What’s nifty about a small ship is that it can get close to such scenes -- much closer than bigger ships with a deeper draft.
We were instructed about the importance of being silent when wildlife were spotted. Thus, we didn't disturb the bear and could snap photos, observe its behavior and soak in the "eco-moment."
As the ship sailed on farther into Tracy Arm, there was another alert. Guests on our cruise were ecstatic as four more black bears were sighted, also picking through barnacles along the water. This group included a mother bear and three older cubs, both brown and black in coloring.
On previous cruises -- both big ship and small ship alike -- I've spotted bears in Glacier Bay, on a trail atop Juneau and along a mountain road outside Skagway. So guests have a decent chance of perhaps seeing a bear in the wild.
Still, if for any reason cruisers don't see wild bears but are spending a pre- or post-cruise stay in Sitka, there's a good option. They can simply head to the Fortress of the Bear, an orphaned bear rescue operation outside town.
It's a nonprofit attraction that's home to some gorgeous bears that visitors can safely view from above. See photo below (Photo by Susan J. Young. All rights reserved).
Parting Thoughts
Travel Agent sailed on Chichagof Dream’s seven-night voyage from Juneau to Sitka. It visited Glacier Bay, Frederick Sound, Tracy Arm, Saginaw Bay, Petersburg and Kake.
Other Alaskan Dream Cruises’ itineraries are operated on this and other ships in the fleet.
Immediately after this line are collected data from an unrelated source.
-- ==== Sys2Proof/Machine/Ops.lean ====
section
/-! DEFINITION. The named operations over the state: the writes, the free draws, the end of a read, the three
answers, one transition of the sequencer, acceptance, the whole read, and `NEW`. -/

namespace Sys2Proof.Machine

variable {B P : Type}

/-- The outcome of one step of this machine. -/
abbrev Result (B : Type := BusErr) (P : Type := PinErr) := Host.Outcome (State B P) Fault Refusal

/-- `PH <- p`. -/
def State.setPh (p : Phase) (s : State B P) : State B P := { s with ph := p }

/-- `CHL <- a`. -/
def State.setChl (a : Address) (s : State B P) : State B P := { s with chl := a }

/-- `TB <- f`. -/
def State.setTb (f : Frame) (s : State B P) : State B P := { s with tb := f }

/-- `PERR <- e`. -/
def State.setPerr (e : Option B) (s : State B P) : State B P := { s with perr := e }

/-- `SEL <- l`. -/
def State.setSel (l : Level) (s : State B P) : State B P := { s with sel := l }

/-- One more event of the trace. -/
def State.emit (e : Event B P) (s : State B P) : State B P := { s with trace := s.trace ++ [e] }

/-- One more response handed to the host. -/
def State.respond (r : Response B P) (s : State B P) : State B P := { s with responses := s.responses ++ [r] }

/-- `n` more free values drawn. -/
def State.drawn (n : Nat) (s : State B P) : State B P := { s with draws := s.draws + n }

/-- What the host presents from now on. -/
def State.setRequests (rs : List HostRequest) (s : State B P) : State B P := { s with requests := rs }

/-- The select-line controller's answers from now on. -/
def State.setSelAnswers (as : List (SelAnswer P)) (s : State B P) : State B P := { s with selAnswers := as }

/-- The bus transport's answers from now on. -/
def State.setBusAnswers (as : List (BusAnswer B)) (s : State B P) : State B P := { s with busAnswers := as }

/-- The level of the free draw number `n`: any level (10_state.md R23). -/
def freeLevel (n : Nat) : Level := if Config.freeLevelIsActive n then .active else .inactive

/-- `SEL` becomes any level, after a failed drive (10_state.md R23). -/
def State.freeSel (s : State B P) : State B P := (s.setSel (freeLevel s.draws)).drawn 1

/-- `TB` becomes any three bytes, after a failed transfer (20_memory.md R40). -/
def State.freeTb (s : State B P) : State B P :=
  (s.setTb ⟨Config.freeByte s.draws, Config.freeByte (s.draws + 1), Config.freeByte (s.draws + 2)⟩).drawn 3

/-- Step 2: `TB` becomes the outbound frame, whose last byte is a draw (41_channel_read_protocol.md R89). -/
def State.buildFrame (s : State B P) : State B P := (s.setTb (frameToSend s)).drawn 1

/-- The end of a read, with a value or an error: the response goes to the host and `PH <- IDLE`. Nothing is saved,
nothing restored and nothing vectored (60_exceptions.md R130, R142, R144). -/
def State.finish (r : Response B P) (s : State B P) : State B P := (s.respond r).setPh .idle

/-- The answer to `SelActive()` in `PH = ASSERT` (41_channel_read_protocol.md R88, R107). -/
def answerSelActive (a : SelAnswer P) (s : State B P) : Result B P :=
  match a with
  | .ok => .next ((((s.emit (.selActive .ok)).setSel .active).buildFrame).setPh .xfer)
  | .fail p =>
    match s.build.errTyping with
    | .typed => .next (((s.emit (.selActive (.fail p))).freeSel).finish (.err (.pin p)))
    | .bare => .refused .bareAssertFailure

/-- The answer to `Xfer(TB)` in `PH = XFER` (41_channel_read_protocol.md R92, R93). -/
def answerXfer (a : BusAnswer B) (s : State B P) : Result B P :=
  match a with
  | .ok rx => .next (((s.emit (.xfer s.tb (.ok rx))).setTb rx).setPh .deassert)
  | .fail c =>
    if s.build.xfailDeassert then
      .next ((((s.emit (.xfer s.tb (.fail c))).freeTb).setPerr (some c)).setPh .deassert)
    else
      .next (((s.emit (.xfer s.tb (.fail c))).freeTb).finish (.err (.comm c)))

/-- The answer to `SelInactive()` in `PH = DEASSERT` (41_channel_read_protocol.md R95 to R97). -/
def answerSelInactive (a : SelAnswer P) (s : State B P) : Result B P :=
  match a with
  | .ok =>
    .next (((s.emit (.selInactive .ok)).setSel .inactive).finish (responseAfterDeassert s.perr s.tb))
  | .fail p =>
    .next ((((s.emit (.selInactive (.fail p))).freeSel).drawn 1).finish
      (responseAfterFailedDeassert s.build s.perr s.tb p (Config.freeReportsFirst (s.draws + 1))))

/-- One transition of the sequencer (10_state.md R26). With no answer to the call in flight, and in `IDLE`, no
transition is enabled and the state stays as it is (41_channel_read_protocol.md R106). -/
def advance (s : State B P) : Result B P :=
  match s.ph with
  | .idle => .next s
  | .assert =>
    match s.selAnswers with
    | [] => .next s
    | a :: rest => answerSelActive a (s.setSelAnswers rest)
  | .xfer =>
    match s.busAnswers with
    | [] => .next s
    | a :: rest => answerXfer a (s.setBusAnswers rest)
  | .deassert =>
    match s.selAnswers with
    | [] => .next s
    | a :: rest => answerSelInactive a (s.setSelAnswers rest)

/-- At most `n` transitions of the sequencer, one after the other. -/
def advances : Nat → State B P → Result B P
  | 0, s => .next s
  | n + 1, s =>
    match advance s with
    | .next t => advances n t
    | .fault r => .fault r
    | .refused r => .refused r

/-- Acceptance of `READ_CHANNEL a` (41_channel_read_protocol.md R86). -/
def accept (a : Address) (s : State B P) : State B P := ((s.setChl a).setPerr none).setPh .assert

/-- `READ_CHANNEL a` on the device `v`: accepted in `IDLE` only (41_channel_read_protocol.md R85), and then taken as
far as the collaborators have answered. A read makes at most three calls, so three transitions end it when all are
answered (R99, R101). DESIGN CHOICE, safe: one step for a whole answered read (log 11), and the refusal of the other
device's instruction (log 14). -/
def readChannel (v : Variant) (a : Address) (s : State B P) : Result B P :=
  if s.build.variant = v then
    if s.ph = .idle then advances 3 (accept a s) else .next s
  else .refused .notOfThisDevice

/-- `NEW` presented to a running block: the reset, which makes no call and leaves `SEL` as it is
(40_construction.md R80, R83; DEDUCED, unsafe, log 10). `CHL` and `TB` are left unspecified, so they are drawn
(log 2). It is refused while a read is in progress (70_reset_and_hazards.md R161). -/
def newBlock (s : State B P) : Result B P :=
  if s.ph = .idle then
    .next { ((s.setChl (addressOf s.build.variant (Config.freeByte s.draws))).drawn 1).freeTb with
      ph := .idle, perr := none, trace := [], responses := [] }
  else .refused .resetDuringRead

end Sys2Proof.Machine
end

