/-- 41_channel_read_protocol.md R88: the answer to `SelActive()`. -/
def Obligations.SelActiveAnswered : Prop :=
  ∀ (s : State) (sa : List SelAnswer), NoResetPresented s → s.ph = .assert →
    (s.selAnswers = .ok :: sa → ∃ u d, step s = .next { s with
      ph := .xfer, sel := .active, tb := ⟨0x01, (0b1000#8 ||| s.chl.setWidth 8) <<< 4, u⟩,
      trace := s.trace ++ [.selActive .ok], selAnswers := sa, draws := d }) ∧
    ∀ p, s.selAnswers = .fail p :: sa →
      (s.build.errTyping = .typed → ∃ l d, step s = .next { s with
        ph := .idle, sel := l, trace := s.trace ++ [.selActive (.fail p)],
        responses := s.responses ++ [.err (.pin p)], selAnswers := sa, draws := d }) ∧
      (s.build.errTyping = .bare → step s = .refused .bareAssertFailure)

/-- 41_channel_read_protocol.md R92, R93: the answer to `Xfer`, and both policies after a failed transfer. -/
def Obligations.XferAnswered : Prop :=
  ∀ (s : State) (ba : List BusAnswer), NoResetPresented s → s.ph = .xfer →
    (s.Wf → s.sel = .active ∧ s.perr = none) ∧
    (∀ rx, s.busAnswers = .ok rx :: ba → step s = .next { s with
      ph := .deassert, tb := rx, trace := s.trace ++ [.xfer s.tb (.ok rx)], busAnswers := ba }) ∧
    ∀ c, s.busAnswers = .fail c :: ba →
      (s.build.xfailDeassert = false → ∃ f d, step s = .next { s with
        ph := .idle, tb := f, trace := s.trace ++ [.xfer s.tb (.fail c)],
        responses := s.responses ++ [.err (.comm c)], busAnswers := ba, draws := d }) ∧
      (s.build.xfailDeassert = true → ∃ f d, step s = .next { s with
        ph := .deassert, tb := f, perr := some c, trace := s.trace ++ [.xfer s.tb (.fail c)],
        busAnswers := ba, draws := d })

/-- 41_channel_read_protocol.md R95, R96: the answer to `SelInactive()`, with the response of each row. -/
def Obligations.SelInactiveAnswered : Prop :=
  ∀ (s : State) (sa : List SelAnswer), NoResetPresented s → s.ph = .deassert →
    (s.selAnswers = .ok :: sa → ∃ r, step s = .next { s with
        ph := .idle, sel := .inactive, trace := s.trace ++ [.selInactive .ok],
        responses := s.responses ++ [r], selAnswers := sa } ∧
      (s.perr = none → r = .ok (((s.tb.b1.setWidth 16 <<< 8) ||| s.tb.b2.setWidth 16) &&& 0x03FF)) ∧
      ∀ c, s.perr = some c → r = .err (.comm c)) ∧
    ∀ p, s.selAnswers = .fail p :: sa → ∃ r l d, step s = .next { s with
        ph := .idle, sel := l, trace := s.trace ++ [.selInactive (.fail p)],
        responses := s.responses ++ [r], selAnswers := sa, draws := d } ∧
      (s.perr = none → s.build.errTyping = .typed → r = .err (.pin p)) ∧
      (s.perr = none → s.build.errTyping = .bare →
        r = .ok (((s.tb.b1.setWidth 16 <<< 8) ||| s.tb.b2.setWidth 16) &&& 0x03FF)) ∧
      ∀ c, s.perr = some c →
        (s.build.errTyping = .bare → r = .err (.comm c)) ∧
        (s.build.errTyping = .typed →
          (s.build.doubleFault = .first → r = .err (.comm c)) ∧
          (s.build.doubleFault = .second → r = .err (.pin p)) ∧
          (s.build.doubleFault = .either → r = .err (.comm c) ∨ r = .err (.pin p)))

/-- 41_channel_read_protocol.md R106: an unanswered call enables no step, in each waiting phase. That the model
says so by a step that changes nothing is its choice (log 11). -/
def Obligations.UnansweredCallWaits : Prop :=
  ∀ s : State, NoResetPresented s →
    (s.ph = .assert → s.selAnswers = [] → step s = .next s) ∧
    (s.ph = .xfer → s.busAnswers = [] → step s = .next s) ∧
    (s.ph = .deassert → s.selAnswers = [] → step s = .next s)

/-- 70_reset_and_hazards.md R163: an idle block with nothing presented waits. That the wait is a step that
changes nothing is the model's choice (log 5, log 11). -/
def Obligations.IdleBlockWaits : Prop :=
  ∀ s : State, s.ph = .idle → s.requests = [] → step s = .next s
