/-- Settles O31: the two reads are alike from acceptance on. -/
theorem readIsStateless : Obligations.ReadIsStateless := by
  intro i s t h
  obtain ⟨hv, he⟩ | ⟨_, hbusy, _⟩ | ⟨hv, _, he⟩ := exec_cases i s
  · obtain ⟨_, he'⟩ | ⟨hv', _⟩ | ⟨hv', _⟩ := exec_cases i t
    · exact .inr ⟨_, he, he'⟩
    · exact absurd (h.build ▸ hv') hv
    · exact absurd (h.build ▸ hv') hv
  · exact absurd h.idle_left hbusy
  · have he' : exec i t = advances 3 (accept i.address t) :=
      exec_accepts ((Instr.wf_iff _ i).mpr (h.build ▸ hv.symm)) h.idle_right
    rw [he, he']
    obtain ⟨s', t', es, rs, hs', ht', halike, heffect⟩ | hrefused := (h.accept_alike i.address).advances (n := 3)
    · exact .inl ⟨s', t', es, rs, hs', ht', heffect.trace_left, heffect.trace_right, heffect.responses_left,
        heffect.responses_right, halike.ph, halike.chl, halike.perr,
        fun f a hmem => heffect.tb (.inr ⟨f, a, hmem⟩), fun hne => heffect.sel (.inr hne)⟩
    · exact .inr hrefused

end Sys2Proof.Machine

/-! The history of one block: complete reads of the listed traces with one response each, then the events of the read in
progress (20_memory.md R46, R49, R50; 41_channel_read_protocol.md R101). -/

namespace Sys2Proof.Machine

/-! ### The frame sent, and the response that ends a read, as R101's table writes them -/

theorem isFrameOf_outFrame (a : Address) (u : Byte) : IsFrameOf a (outFrame a u) :=
  ⟨rfl, commandByte_toNat a⟩

/-- In `XFER` the buffer holds the frame of the latched address. -/
theorem State.Wf.isFrameOf_tb {s : State} (hw : s.Wf) (hp : s.ph = .xfer) : IsFrameOf s.chl s.tb := by
  obtain ⟨u, hf⟩ := hw.xfer_frame hp
  exact hf ▸ isFrameOf_outFrame s.chl u

theorem responseAfterFailedDeassert_typed {b : Build} (he : b.errTyping = .typed) (rx : Frame) (p : PinErr)
    (first : Bool) : (responseAfterFailedDeassert b none rx p first : Response) = .err (.pin p) := by
  simp only [responseAfterFailedDeassert, he]

theorem responseAfterFailedDeassert_bare {b : Build} (he : b.errTyping = .bare) (rx : Frame) (p : PinErr)
    (first : Bool) : (responseAfterFailedDeassert b none rx p first : Response) = .ok (decodeResult rx) := by
  simp only [responseAfterFailedDeassert, he]

theorem isDoubleFaultResponse_responseAfterFailedDeassert (b : Build) (c : BusErr) (rx : Frame) (p : PinErr)
    (first : Bool) : IsDoubleFaultResponse b c p (responseAfterFailedDeassert b (some c) rx p first) := by
  cases he : b.errTyping with
  | bare => simp [IsDoubleFaultResponse, responseAfterFailedDeassert, he]
  | typed =>
    cases hd : b.doubleFault with
    | first | second => simp [IsDoubleFaultResponse, responseAfterFailedDeassert, doubleFaultResponse, he, hd]
    | either => cases first <;> simp [IsDoubleFaultResponse, responseAfterFailedDeassert, doubleFaultResponse, he, hd]

/-! ### The read in progress, phase by phase -/

section InProgress

variable {s : State} {es : List Event}

theorem inProgress_idle (hp : s.ph = .idle) : InProgress s es ↔ es = [] := by
  simp only [InProgress, hp]

theorem inProgress_assert (hp : s.ph = .assert) : InProgress s es ↔ es = [] := by
  simp only [InProgress, hp]

theorem inProgress_xfer (hp : s.ph = .xfer) : InProgress s es ↔ es = [.selActive .ok] := by
  simp only [InProgress, hp]

theorem inProgress_deassert_ok (hp : s.ph = .deassert) (he : s.perr = none) :
    InProgress s es ↔ ∃ tx, IsFrameOf s.chl tx ∧ es = [.selActive .ok, .xfer tx (.ok s.tb)] := by
  simp only [InProgress, hp, he]

theorem inProgress_deassert_fail {c : BusErr} (hp : s.ph = .deassert) (he : s.perr = some c) :
    InProgress s es ↔ ∃ tx, IsFrameOf s.chl tx ∧ es = [.selActive .ok, .xfer tx (.fail c)] := by
  simp only [InProgress, hp, he]

end InProgress

/-- In `DEASSERT` the answer `Ok` completes a listed read: T1 or T4 of R101. -/
theorem InProgress.isRead_released {s : State} {es : List Event} (hi : InProgress s es) (hw : s.Wf)
    (hp : s.ph = .deassert) :
    IsRead s.build s.chl (es ++ [.selInactive .ok]) (responseAfterDeassert s.perr s.tb) .inactive := by
  cases he : s.perr with
  | none =>
    obtain ⟨tx, hf, rfl⟩ := (inProgress_deassert_ok hp he).mp hi
    exact ⟨hf, rfl, rfl⟩
  | some c =>
    obtain ⟨tx, hf, rfl⟩ := (inProgress_deassert_fail hp he).mp hi
    exact ⟨hf, hw.deassert_perr hp (by simp [he]), rfl, rfl⟩

/-- In `DEASSERT` a failing answer completes a listed read: T6 or T5 of R101. -/
theorem InProgress.isRead_releaseFailed {s : State} {es : List Event} (hi : InProgress s es) (hw : s.Wf)
    (hp : s.ph = .deassert) (p : PinErr) (first : Bool) (l : Level) :
    IsRead s.build s.chl (es ++ [.selInactive (.fail p)])
      (responseAfterFailedDeassert s.build s.perr s.tb p first) l := by
  cases he : s.perr with
  | none =>
    obtain ⟨tx, hf, rfl⟩ := (inProgress_deassert_ok hp he).mp hi
    exact ⟨hf, fun ht => responseAfterFailedDeassert_typed ht _ _ _,
      fun hb => responseAfterFailedDeassert_bare hb _ _ _⟩
  | some c =>
    obtain ⟨tx, hf, rfl⟩ := (inProgress_deassert_fail hp he).mp hi
    exact ⟨hf, hw.deassert_perr hp (by simp [he]), isDoubleFaultResponse_responseAfterFailedDeassert _ c _ p first⟩

/-! ### One transition of a read -/

/-- A transition adds the event `e`, and the read whose events were `now` goes on with it. -/
structure GoesOn (s t : State) (now : List Event) (e : Event) : Prop where
  trace : t.trace = s.trace ++ [e]
  responses : t.responses = s.responses
  busy : t.ph ≠ .idle
  inProgress : InProgress t (now ++ [e])

/-- A transition adds the event `e` and the response `r`, which complete a listed read of the latched address. -/
structure Completes (s t : State) (now : List Event) (e : Event) (r : Response) : Prop where
  trace : t.trace = s.trace ++ [e]
  responses : t.responses = s.responses ++ [r]
  idle : t.ph = .idle
  isRead : IsRead s.build s.chl (now ++ [e]) r t.sel

/-- Everything one transition does to the read in progress. -/
theorem Moves.read_cases {s t : State} {now : List Event} (h : Moves s t) (hw : s.Wf) (hi : InProgress s now) :
    t = s ∨ (∃ e, GoesOn s t now e) ∨ ∃ e r, Completes s t now e r := by
  cases h with
  | waits _ => exact .inl rfl
  | asserted sa hp ha =>
    obtain rfl := (inProgress_assert hp).mp hi
    exact .inr (.inl ⟨_, rfl, rfl, nofun, rfl⟩)
  | assertFailed p sa hp ha he =>
    obtain rfl := (inProgress_assert hp).mp hi
    exact .inr (.inr ⟨_, _, rfl, rfl, rfl, he, rfl⟩)
  | transferred rx ba hp ha =>
    obtain rfl := (inProgress_xfer hp).mp hi
    exact .inr (.inl ⟨_, rfl, rfl, nofun,
      (inProgress_deassert_ok (by rfl) (by exact hw.xfer_perr hp)).mpr ⟨s.tb, hw.isFrameOf_tb hp, rfl⟩⟩)
  | transferAborted c ba hp ha hx =>
    obtain rfl := (inProgress_xfer hp).mp hi
    exact .inr (.inr ⟨_, _, rfl, rfl, rfl, hw.isFrameOf_tb hp, hx, rfl, hw.xfer_active hp⟩)
  | transferFailed c ba hp ha hx =>
    obtain rfl := (inProgress_xfer hp).mp hi
    exact .inr (.inl ⟨_, rfl, rfl, nofun,
      (inProgress_deassert_fail (by rfl) (by rfl)).mpr ⟨s.tb, hw.isFrameOf_tb hp, rfl⟩⟩)
  | released sa hp ha => exact .inr (.inr ⟨_, _, rfl, rfl, rfl, hi.isRead_released hw hp⟩)
  | releaseFailed p sa hp ha => exact .inr (.inr ⟨_, _, rfl, rfl, rfl, hi.isRead_releaseFailed hw hp p _ _⟩)

/-! ### The history -/

theorem Moves.keeps_history {s t : State} (h : Moves s t) (hw : s.Wf) (hh : History s) : History t := by
  obtain ⟨reads, now, hreads, hi, htrace, hresponses⟩ := hh
  have hbuild := h.extends.build
  obtain rfl | ⟨e, hgo⟩ | ⟨e, r, hend⟩ := h.read_cases hw hi
  · exact ⟨reads, now, hreads, hi, htrace, hresponses⟩
  · exact ⟨reads, now ++ [e], hbuild ▸ hreads, hgo.inProgress, by simp [hgo.trace, htrace],
      hgo.responses.trans hresponses⟩
  · refine ⟨reads ++ [(now ++ [e], r)], [], ?_, (inProgress_idle hend.idle).mpr rfl, ?_, ?_⟩
    · rw [hbuild]
      intro x hx
      obtain hx | hx := List.mem_append.mp hx
      · exact hreads x hx
      · obtain rfl := List.mem_singleton.mp hx
        exact ⟨s.chl, t.sel, hw.latch_on_device, hend.isRead⟩
    · simp [hend.trace, htrace]
    · simp [hend.responses, hresponses]

theorem advances_keeps_history {n : Nat} {s t : State} (hw : s.Wf) (hh : History s) (h : advances n s = .next t) :
    History t :=
  (advances_keeps (fun u => u.Wf ∧ History u)
    (fun _ _ ⟨hwf, hhist⟩ hadv =>
      ⟨advance_keeps_wf hwf hadv, (advance_next_iff.mp hadv).keeps_history hwf hhist⟩) n s t ⟨hw, hh⟩ h).2

/-- What the host presents has no part in the history. -/
theorem History.setRequests {s : State} (rs : List HostRequest) (h : History s) : History (s.setRequests rs) := h

/-- Acceptance in `IDLE` begins a read with no event. -/
theorem History.accept {s : State} (a : Address) (hp : s.ph = .idle) (h : History s) : History (accept a s) := by
  obtain ⟨reads, now, hreads, hi, htrace, hresponses⟩ := h
  obtain rfl := (inProgress_idle hp).mp hi
  exact ⟨reads, [], hreads, rfl, htrace, hresponses⟩

theorem exec_keeps_history {i : Instr} {s t : State} (hh : History s) (h : exec i s = .next t) : History t := by
  obtain ⟨_, he⟩ | ⟨_, _, he⟩ | ⟨hv, hp, he⟩ := exec_cases i s
  · rw [he] at h; cases h
  · rw [he] at h; cases h; exact hh
  · exact advances_keeps_history (accept_wf (hv ▸ i.address_onDevice)) (hh.accept i.address hp) (he.symm.trans h)

/-- A reset leaves an empty trace, the history of no read (70_reset_and_hazards.md R160). -/
theorem newBlock_history {s t : State} (hp : s.ph = .idle) (h : newBlock s = .next t) : History t := by
  rw [newBlock_idle s hp] at h
  cases h
  exact ⟨[], [], nofun, (inProgress_idle (by exact hp)).mpr rfl, rfl, rfl⟩

/-- Settles O46: each thing a step can do keeps the history. -/
theorem stepKeepsHistory : Obligations.StepKeepsHistory := by
  intro s t hw hh h
  obtain hadv | ⟨rest, _, hp, hnew⟩ | ⟨i, _, rest, _, _, _, hrun⟩ := step_next_cases s t h
  · exact (advance_next_iff.mp hadv).keeps_history hw hh
  · exact newBlock_history (s := s.setRequests rest) hp hnew
  · exact exec_keeps_history (hh.setRequests rest) hrun
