-- ==== Sys2Proof/Machine/Matvec.lean ====
section
/-! DEFINITION. Machine/Matvec.lean: MVGT and MVH (40_gf2_matvec.md rules R41 and R42). -/
namespace Sys2Proof.Machine

/-- MVGT: `Ok(matvec(Gᵗ, v))`, 7×4 (40_gf2_matvec.md R41). -/
def execMvgt (v : DataGroup) (s : State) : Host.Outcome State Fault Refusal :=
  answer (.ok (matvec 7 4 matGt v)) s

/-- MVH: `Ok(matvec(H, v))`, 3×7 (40_gf2_matvec.md R42). -/
def execMvh (v : Block) (s : State) : Host.Outcome State Fault Refusal :=
  answer (.ok (matvec 3 7 matH v)) s

end Sys2Proof.Machine
end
Some voyages call at the same ports as listed above, while others sail into such destinations as Metlakatla/Misty Fjords, Skagway, Thorne Bay/Kasaan and Wrangell.
Small ship Alaska cruises give passengers a chance to hike, go kayaking, spot wildlife and marine life, and just soak in the 49th state's scenic beauty.
These voyages also deliver an authentic land experience -- with guests learning first-hand about Alaskan culture, lifestyle, heritage and the great outdoors from native Tlingits.
Simply put, for travelers with an explorer mindset, a small-ship cruise provides an easy, comfortable way to journey "into the wild."